State how many lines of the records include the word "rotate"; the reply is that number alone.

═══ Exercise inputs ═══

/-- What ends a candidate before it is admitted: its deadline, a check of R213, or a deferral beyond DEFER_MAX (R228,
R240). -/
def Chip.judgeEntry (c : Chip) (e : Entry) : Option Nat :=
  let r := e.ring
  let mx := c.get FLU_CLASS_CFG.DEFER_MAX (c.get FLU_RING_CFG.CLASS r)
  if c.deadlinePast e then some stsTIMEOUTRING
  else if e.malformed || e.badSram then some stsPROTOCOL
  else if e.opcode = 4 ∧ !c.on FLU_RING_CFG.RESYNC_OK r then some stsPOLICY
  else if c.on FLU_RING_CFG.CEREMONY r ∧ !c.on KLN_CER_STAT.CER_ON 0 then some stsPOLICY
  else if !c.lcRuns then some stsPOLICY
  else if mx ≠ 0 ∧ mx * 1000 < c.ringDefer r - e.deferUs then some stsBUDGET
  else none

/-! ## Admission (R224–R229) -/

/-- The tokens that an admission costs (R362). -/
def Chip.admCost (c : Chip) (e : Entry) : Nat :=
  c.cost 0 + c.cost 1 * ((e.cmdLen + e.rspMax - 512 + 1023) / 1024)

/-- A ring stalls on a MOVING route (R264). -/
def Chip.stallRing (c : Chip) (r : Nat) : Chip :=
  if (c.ring r).stalled then c
  else ((c.unrequest r).modRing r (fun x => { x with stalled := true })).incSat FLU_STACK_SCNT.STALL_CNT 0
    |>.stackEvt FLU_STACK_EVT.STALL

/-- What an admission needs besides the batch and the tokens (R225): no barrier, room under INFL_MAX, a CQ entry, a place in the
in-flight pool. -/
def Chip.admissible (c : Chip) (e : Entry) : Bool :=
  !(e.flagBit 1 && (c.ringEntries e.ring).any (fun q => !q.held)) && decide (c.inflight e.ring < c.get FLU_RING_CFG.INFL_MAX e.ring)
    && decide (0 < c.cqFree e.ring) && decide (c.poolUsed < 256)

/-- An admission waits for the in-flight pool (R244). -/
def Chip.poolNote (c : Chip) : Chip := if 256 ≤ c.poolUsed then c.flag FLU_SCHED_EVT.POOL_FULL 0 true else c

/-- The scheduler visits a ring (R213, R225): candidates that fail a check end, a NOP completes, and the first entry that
needs tokens asks for them once every other condition holds. `fuel` bounds the candidates looked at. -/
def Chip.visitRing : Nat → Chip → Nat → Chip
  | 0, c, _ => c
  | fuel + 1, c, r =>
    if c.ringState r ≠ rsRUNNING ∨ !c.ringServed r ∨ c.kln.heldRings.contains r then c else
    match (c.unadmitted r).head? with
    | none => c
    | some e =>
      if e.phase = .tokens ∨ ((c.ring r).stalled ∧ c.on FLU_STACK_ACT.MOVING e.handle) then c else
      let c := c.modRing r (fun x => { x with stalled := false })
      match c.judgeEntry e with
      | some st =>
        let c := c.endEntry e.uid st
        Chip.visitRing fuel ((if st = stsPROTOCOL then c.ringEvt FLU_RING_EVT.MALFORMED r else c).fetchRing r) r
      | none =>
        if c.get FLU_SCHED_CFG.BATCH_MAX 0 ≤ (c.ring r).batch then c
        else if !c.admissible e then c.poolNote
        else if e.isNop then
          let c := c.modRing r (fun x => { x with batch := x.batch + 1 })
          Chip.visitRing fuel (((c.modEntry e.uid (fun e => { e with cqReserved := true })).endEntry e.uid stsOK).fetchRing r) r
        else if c.on FLU_STACK_ACT.MOVING e.handle then c.stallRing r
        else
          let cls := c.get FLU_RING_CFG.CLASS r
          let c := c.modEntry e.uid (fun e => { e with phase := .tokens })
          let c := c.modRing r (fun x => { x with deferSince := some c.us })
          c.request (.admission r) cls (c.admCost e) (decide (cls = 0))

/-- The visiting order of two rings (R225): class, PRIO, then the rotating order, in which a ring not yet visited first comes
first. -/
def Chip.ringBefore (c : Chip) (p q : Nat) : Bool :=
  let key := fun (r : Nat) =>
    (c.get FLU_RING_CFG.CLASS r * 8 + c.get FLU_RING_CFG.PRIO r) * 2048
      + (if c.stack.rotate.contains r then 513 + c.stack.rotate.idxOf r else 0)
  decide (key p < key q) || (decide (key p = key q) && decide (p < q))

/-- Insert a ring into a sorted list of rings. -/
def Chip.ringInsert (c : Chip) (r : Nat) : List Nat → List Nat
  | [] => [r]
  | q :: t => if c.ringBefore r q then r :: q :: t else q :: c.ringInsert r t

/-- The rings with a candidate, in visiting order. -/
def Chip.roundOrder (c : Chip) : List Nat :=
  (((c.entries.filter Entry.held).map (·.ring)).eraseDups).foldl (fun l r => c.ringInsert r l) []

/-- The rings that are visited first among their equals. -/
def Chip.roundHeads (c : Chip) (order : List Nat) : List Nat :=
  order.filter (fun r => order.find? (fun q =>
    decide (c.get FLU_RING_CFG.CLASS q = c.get FLU_RING_CFG.CLASS r)
      && decide (c.get FLU_RING_CFG.PRIO q = c.get FLU_RING_CFG.PRIO r)) = some r)

/-- One admission round. -/
def Chip.admRound (c : Chip) : Chip :=
  let order := c.roundOrder
  let heads := c.roundHeads order
  let c := { c with stack := { c.stack with rotate := c.stack.rotate.filter (fun r => !heads.contains r) ++ heads } }
  order.foldl (fun c r => Chip.visitRing 16 (c.modRing r (fun x => { x with batch := 0 })) r) c

/-- The tokens of a ring's candidate are granted: it is admitted and its route resolved (R25 steps 3 and 4, R227, R240), and
the ring goes on with its next entry in the round. -/
def Chip.admitRing (c : Chip) (r : Nat) : Chip :=
  match (c.unadmitted r).head? with
  | none => c.withdraw (.admission r)
  | some e =>
    if c.deadlinePast e then (c.endEntry e.uid stsTIMEOUTRING).endDefer r
    else if !c.admissible e then (c.unrequest r).poolNote
    else
      let d := c.ringDefer r - e.deferUs
      let c := c.endDefer r
      let c := { c with dmp := { c.dmp with grants := c.dmp.grants.map (fun (g : Grant) =>
        if g.asker = Asker.admission r then { g with asker := Asker.entry e.uid } else g) } }
      let c := { c with nextOrder := c.nextOrder + 1 }
      let place := c.freePlace
      let c := match place with
        | some p => { c with stage := tabPut id [] c.stage p [] }
        | none => c
      let c := c.modEntry e.uid (fun e =>
        { e with order := c.nextOrder, deferUs := d, cqReserved := true, phase := .payload, place := place })
      let c := (c.modRing r (fun x => { x with batch := x.batch + 1 })).resolve e.uid
      Chip.visitRing 16 (c.fetchRing r) r

/-- A candidate that waits for tokens and meets the other conditions of R225 no longer gives its request up: its deferral stops
(R227). -/
def Chip.recheckTokens (c : Chip) : Chip :=
  (c.entries.filter (fun e => decide (e.phase = .tokens))).foldl (fun c e =>
    if c.admissible e then c else (c.unrequest e.ring).poolNote) c
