/-- RETRY names a rail (R343, R346). -/
def Chip.retryCmd (c : Chip) (i : Nat) : Chip :=
  if 24 ≤ i ∨ c.railPg i ∨ !c.inPlan i ∨ c.seqState = sqOFF ∨ sqQUIESCE ≤ c.seqState then c.seqEvt DRG_SEQ_EVT.CMD_REFUSED
  else if c.railEn i ∨ !c.bit DRG_RAIL_FAIL.RAIL 0 i then c
  else
    { c with seq := { c.seq with retryWait := c.seq.retryWait.filter (fun r => decide (r ≠ i)) ++ [i] } }.retryGo i

/-! ## Shutdown (R337–R340) -/

/-- A shutdown starts: quiesce (R338 step 1). The trigger is that of DOWN_NOTICE (R474). -/
def Chip.shutdown (c : Chip) (trigger : Nat) : Chip :=
  let c := (c.setSeqState sqQUIESCE).seqFrame 0x04 [trigger]
  let c := c.bellowsAbort 0xB
  let c := c.forN 64 (fun c n => c.startDeact n .commanded cauWARMDEV)
  let c := c.definedRings.foldl (fun c r => c.resetRing r) c
  { c with seq := { c.seq with retryWait := [], retrying := [] } }

/-- The loss of PG_MAIN as the sequencer reads it: a shutdown starts (R337, R339). -/
def Chip.mainFall (c : Chip) : Chip :=
  if c.mainOk ∨ !c.canDown then c
  else
    let c := if c.on DRG_SEQ_CFG.AUTO_UP 0 then c.flag DRG_SEQ_STAT.UP_PEND 0 true else c
    c.shutdown 1

/-- The filtered PG_MAIN is low (R329). -/
def Chip.mainLost (c : Chip) : Chip :=
  if !c.on DRG_RAIL_PG.MAIN 0 then c else (c.flag DRG_RAIL_PG.MAIN 0 false).mainFall

/-- PG_MAIN is good (R339). -/
def Chip.mainBack (c : Chip) : Chip :=
  let was := c.mainOk
  let c := c.flag DRG_RAIL_PG.MAIN 0 true
  (if c.inDown && !was then c.seqEvt DRG_SEQ_EVT.MAIN_RETURN else c).seqWake

/-- DOWN (R337, R345). -/
def Chip.downCmd (c : Chip) : Chip :=
  let c := c.flag DRG_SEQ_STAT.UP_PEND 0 false
  if c.seqState = sqWAITSTART then c.setSeqState sqOFF else if c.canDown then c.shutdown 2 else c

/-- UP (R339, R342). -/
def Chip.upCmd (c : Chip) : Chip :=
  if c.seqState = sqRUNNING then c
  else
    let c := c.flag DRG_SEQ_STAT.UP_PEND 0 true
    if c.seqState = sqREDUCED then c.shutdown 2 else c.seqWake

/-- The shutdown ends when the last enable has dropped after the core off start (R338 step 4). -/
def Chip.downEnd (c : Chip) : Chip :=
  if c.seqState = sqRAILSOFF ∧ c.seq.coreOff ∧ c.get DRG_RAIL_EN.RAIL 0 = 0 then
    (c.setSeqState sqTOFFWAIT).seqEvt DRG_SEQ_EVT.DOWN_DONE
  else c

/-- The off start: the plan domains are isolated (R338 step 2). -/
def Chip.offStart (c : Chip) : Chip :=
  if c.seqState = sqQUIESCE then
    let c := c.forN 16 (fun c b => c.domOff b)
    { c.setSeqState sqRAILSOFF with seq := { c.seq with coreOff := false } }
  else c

/-- The core off start: PD16 to PD19 are isolated (R338 step 3). -/
def Chip.coreOffStart (c : Chip) : Chip :=
  if c.seqState = sqRAILSOFF ∧ !c.seq.coreOff then
    let c := [19, 18, 17, 16].foldl (fun c k => c.domOff k) c
    { c with seq := { c.seq with coreOff := true } }.downEnd
  else c

/-- OFF_DLY of a rail has passed (R338). -/
def Chip.offDelay (c : Chip) (i : Nat) : Chip :=
  if c.seqState = sqRAILSOFF ∧ (4 ≤ i ∨ c.seq.coreOff) then (c.enLow i).downEnd else c

/-- TOFF has elapsed, in the cases that are no cold reset (R339, R345). -/
def Chip.toffOver (c : Chip) : Chip :=
  if c.seq.reducedNext then
    { (c.setSeqState sqREDUCED).seqEvt DRG_SEQ_EVT.REDUCED_IN with seq := { c.seq with reducedNext := false } }
  else (c.setSeqState sqOFF).seqWake

/-! ## Domains coming up (R76, R83, R87, R334) -/

/-- The conditions of R334. -/
def Chip.domReady (c : Chip) (k : Nat) : Bool :=
  !c.domUp k && c.railPg 0 && c.railPg 1 && !c.inDown &&
    (if k = 16 then true
     else c.domUp 16 &&
      (if k = 17 then true else if k = 18 then c.railPg 3 else if k = 19 then c.railPg 2
       else c.railPg (4 + k) && c.on HTH_BMON_STAT.DECIDED k && !c.on HTH_BMON_STAT.STATE k && !c.seq.bmonLate.contains k))

/-- The cell kinds of a bank (R73). -/
def cellKinds (b : Nat) : List Nat := if b = 0 then [0, 1] else [0, 1, 2]

/-- The sides of a kind of cell among the readings of a bank. -/
def sidesOf (cells : List CellReading) (kind : Nat) : List (Int × CellSide) :=
  (cells.filter (fun r => decide (r.kind.val = kind))).map (fun r => (r.tj, r.side))

/-- The free cells of a bank are measured: one outside its window is retired (R76, R79); in the Test state the first values are the
baselines (R74). RICK_TESTED says that both sides of every free cell were measured. -/
def Chip.testCells (c : Chip) (b : Nat) (cells : List CellReading) : Chip :=
  let free := (cellKinds b).filter (fun k => c.cellFree b k)
  let learned := (cells.filter (fun r => c.learns (64 + b, r.kind.val, r.side.lowSide))).foldl (fun c r =>
    match r.side.raws with
    | v :: _ => if c.learns (64 + b, r.kind.val, r.side.lowSide) then c.learn (64 + b, r.kind.val, r.side.lowSide) (ron25 r.tj v) else c
    | [] => c) c
  let verdict := fun (kind : Nat) => learned.cellJudge b kind (c.get HTH_BANK_LEGLIM.LO_FACTOR b) (c.get HTH_BANK_LEGLIM.HI_FACTOR b)
    (sidesOf cells kind)
  let c := free.foldl (fun c kind =>
    match verdict kind with
    | some (false, _) =>
      let c := (c.put (cellFld kind) b 128).incSat HTH_BANK_LCNT.RETIRE_CNT b
      { c with wear := { c.wear with writePend := true } }.raise 0x15 (4 * b)
    | _ => c) learned
  c.flag HTH_BANK_ESTAT.RICK_TESTED b (free.all (fun k => (verdict k).isSome))

/-- A leg clinker is looked at again at the first power-up of its bank after a cold reset (R83). Where two legs of one kind are missing
and one cell is free, the first leg claims it although the slot stays a clinker: R83 does not say whether it does (DESIGN CHOICE, log
entry 132). -/
def Chip.reviewLegs (c : Chip) (n : Nat) (cells : List CellReading) : Chip :=
  let b := bankOf n
  (c.missingLegs n).foldl (fun c k =>
    let kind := legKind k
    if c.cellFree b kind then
      match c.cellJudge b kind (c.get HTH_BANK_LEGLIM.LO_FACTOR b) (c.get HTH_BANK_LEGLIM.HI_FACTOR b) (sidesOf cells kind) with
      | some (true, vals) => (c.claimCell n k vals).legEvent n k false true ((vals.head?.map Prod.snd).getD 0)
      | _ => c
    else c) c

/-- A slot starts at a power-up of its bank (R83, R87, R108, R118): a leg clinker is looked at again at the first one after a cold
reset; any other clinker stays one. A presence that reads 1 by then acts as its rise (log entry 133). -/
def Chip.slotUp (c : Chip) (n : Nat) (first : Bool) (cells : List CellReading) : Chip :=
  let leg := c.on HTH_LEG_STAT.CLINKER_LEG n
  let c := if first && leg then c.reviewLegs n cells else c
  let leg' := leg && (!first || !(c.missingLegs n).isEmpty)
  let c := c.flag HTH_LEG_STAT.CLINKER_LEG n leg'
  let cl := leg' || ((c.slot n).clinker && !leg)
  let c := c.setSlot n { (c.slot n).restarted with clinker := cl }
  if cl then c.setSlotState n stCLINKER
  else if isOperator n then
    let c := c.setSlotState n stABSENT
    if c.pres n then c.inserted n else c
  else
    let c := c.setSlotState n stOFF
    if c.on HTH_SLOT_CTL.AUTO_ACT n && !c.slotFenced n then c.trigger n else c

═══

Output. 2